--- Excerpted records Enclosed Below ---

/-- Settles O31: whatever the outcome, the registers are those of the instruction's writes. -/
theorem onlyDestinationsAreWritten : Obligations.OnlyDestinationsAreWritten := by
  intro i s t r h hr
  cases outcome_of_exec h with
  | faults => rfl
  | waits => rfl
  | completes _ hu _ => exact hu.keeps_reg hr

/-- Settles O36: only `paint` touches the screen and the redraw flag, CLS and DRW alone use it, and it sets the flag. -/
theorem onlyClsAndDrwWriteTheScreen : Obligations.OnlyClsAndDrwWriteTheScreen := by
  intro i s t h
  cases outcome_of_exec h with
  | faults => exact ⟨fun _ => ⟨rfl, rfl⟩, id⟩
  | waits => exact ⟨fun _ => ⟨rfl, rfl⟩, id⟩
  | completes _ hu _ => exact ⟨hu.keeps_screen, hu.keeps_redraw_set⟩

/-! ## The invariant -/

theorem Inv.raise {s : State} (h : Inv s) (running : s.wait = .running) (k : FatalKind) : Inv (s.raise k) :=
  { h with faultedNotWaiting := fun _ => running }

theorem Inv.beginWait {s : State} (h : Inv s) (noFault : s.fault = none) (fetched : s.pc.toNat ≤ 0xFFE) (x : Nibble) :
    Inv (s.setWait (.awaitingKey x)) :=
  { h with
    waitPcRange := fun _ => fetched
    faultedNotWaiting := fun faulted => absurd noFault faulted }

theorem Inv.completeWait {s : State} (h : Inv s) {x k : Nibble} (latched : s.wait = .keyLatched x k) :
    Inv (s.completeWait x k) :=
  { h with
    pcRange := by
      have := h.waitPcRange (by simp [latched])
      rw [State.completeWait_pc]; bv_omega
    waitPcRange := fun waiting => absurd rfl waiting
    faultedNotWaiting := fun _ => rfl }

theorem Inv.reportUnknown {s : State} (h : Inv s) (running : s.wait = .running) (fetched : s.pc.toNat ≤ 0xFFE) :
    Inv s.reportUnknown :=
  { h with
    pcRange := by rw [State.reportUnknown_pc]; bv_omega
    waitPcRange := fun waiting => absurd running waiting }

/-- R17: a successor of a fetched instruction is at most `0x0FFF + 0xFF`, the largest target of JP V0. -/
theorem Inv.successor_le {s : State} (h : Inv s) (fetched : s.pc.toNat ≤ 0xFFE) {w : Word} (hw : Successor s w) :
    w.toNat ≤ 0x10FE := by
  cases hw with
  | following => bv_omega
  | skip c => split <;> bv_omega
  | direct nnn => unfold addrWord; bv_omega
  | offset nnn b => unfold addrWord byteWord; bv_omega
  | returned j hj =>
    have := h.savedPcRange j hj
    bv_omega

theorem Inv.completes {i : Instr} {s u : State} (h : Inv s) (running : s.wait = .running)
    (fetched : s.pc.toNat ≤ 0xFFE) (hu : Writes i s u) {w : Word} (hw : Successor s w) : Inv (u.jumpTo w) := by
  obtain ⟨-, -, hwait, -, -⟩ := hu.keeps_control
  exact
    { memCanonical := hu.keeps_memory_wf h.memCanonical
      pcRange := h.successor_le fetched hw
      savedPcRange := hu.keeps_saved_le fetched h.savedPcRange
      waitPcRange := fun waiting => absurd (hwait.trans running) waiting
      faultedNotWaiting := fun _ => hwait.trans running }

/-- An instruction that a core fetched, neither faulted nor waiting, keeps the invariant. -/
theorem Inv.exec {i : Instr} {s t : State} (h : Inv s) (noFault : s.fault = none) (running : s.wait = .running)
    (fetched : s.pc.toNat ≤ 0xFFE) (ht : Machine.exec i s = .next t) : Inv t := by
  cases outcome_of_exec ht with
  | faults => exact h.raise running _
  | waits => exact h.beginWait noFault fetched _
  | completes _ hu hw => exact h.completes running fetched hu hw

--- End of Enclosed Excerpted records ---

Every line above must appear again in your reply, exactly as written.

/-- Settles O31: whatever the outcome, the registers are those of the instruction's writes. -/
theorem onlyDestinationsAreWritten : Obligations.OnlyDestinationsAreWritten := by
  intro i s t r h hr
  cases outcome_of_exec h with
  | faults => rfl
  | waits => rfl
  | completes _ hu _ => exact hu.keeps_reg hr

/-- Settles O36: only `paint` touches the screen and the redraw flag, CLS and DRW alone use it, and it sets the flag. -/
theorem onlyClsAndDrwWriteTheScreen : Obligations.OnlyClsAndDrwWriteTheScreen := by
  intro i s t h
  cases outcome_of_exec h with
  | faults => exact ⟨fun _ => ⟨rfl, rfl⟩, id⟩
  | waits => exact ⟨fun _ => ⟨rfl, rfl⟩, id⟩
  | completes _ hu _ => exact ⟨hu.keeps_screen, hu.keeps_redraw_set⟩

/-! ## The invariant -/

theorem Inv.raise {s : State} (h : Inv s) (running : s.wait = .running) (k : FatalKind) : Inv (s.raise k) :=
  { h with faultedNotWaiting := fun _ => running }

theorem Inv.beginWait {s : State} (h : Inv s) (noFault : s.fault = none) (fetched : s.pc.toNat ≤ 0xFFE) (x : Nibble) :
    Inv (s.setWait (.awaitingKey x)) :=
  { h with
    waitPcRange := fun _ => fetched
    faultedNotWaiting := fun faulted => absurd noFault faulted }

theorem Inv.completeWait {s : State} (h : Inv s) {x k : Nibble} (latched : s.wait = .keyLatched x k) :
    Inv (s.completeWait x k) :=
  { h with
    pcRange := by
      have := h.waitPcRange (by simp [latched])
      rw [State.completeWait_pc]; bv_omega
    waitPcRange := fun waiting => absurd rfl waiting
    faultedNotWaiting := fun _ => rfl }

theorem Inv.reportUnknown {s : State} (h : Inv s) (running : s.wait = .running) (fetched : s.pc.toNat ≤ 0xFFE) :
    Inv s.reportUnknown :=
  { h with
    pcRange := by rw [State.reportUnknown_pc]; bv_omega
    waitPcRange := fun waiting => absurd running waiting }

/-- R17: a successor of a fetched instruction is at most `0x0FFF + 0xFF`, the largest target of JP V0. -/
theorem Inv.successor_le {s : State} (h : Inv s) (fetched : s.pc.toNat ≤ 0xFFE) {w : Word} (hw : Successor s w) :
    w.toNat ≤ 0x10FE := by
  cases hw with
  | following => bv_omega
  | skip c => split <;> bv_omega
  | direct nnn => unfold addrWord; bv_omega
  | offset nnn b => unfold addrWord byteWord; bv_omega
  | returned j hj =>
    have := h.savedPcRange j hj
    bv_omega

theorem Inv.completes {i : Instr} {s u : State} (h : Inv s) (running : s.wait = .running)
    (fetched : s.pc.toNat ≤ 0xFFE) (hu : Writes i s u) {w : Word} (hw : Successor s w) : Inv (u.jumpTo w) := by
  obtain ⟨-, -, hwait, -, -⟩ := hu.keeps_control
  exact
    { memCanonical := hu.keeps_memory_wf h.memCanonical
      pcRange := h.successor_le fetched hw
      savedPcRange := hu.keeps_saved_le fetched h.savedPcRange
      waitPcRange := fun waiting => absurd (hwait.trans running) waiting
      faultedNotWaiting := fun _ => hwait.trans running }

/-- An instruction that a core fetched, neither faulted nor waiting, keeps the invariant. -/
theorem Inv.exec {i : Instr} {s t : State} (h : Inv s) (noFault : s.fault = none) (running : s.wait = .running)
    (fetched : s.pc.toNat ≤ 0xFFE) (ht : Machine.exec i s = .next t) : Inv t := by
  cases outcome_of_exec ht with
  | faults => exact h.raise running _
  | waits => exact h.beginWait noFault fetched _
  | completes _ hu hw => exact h.completes running fetched hu hw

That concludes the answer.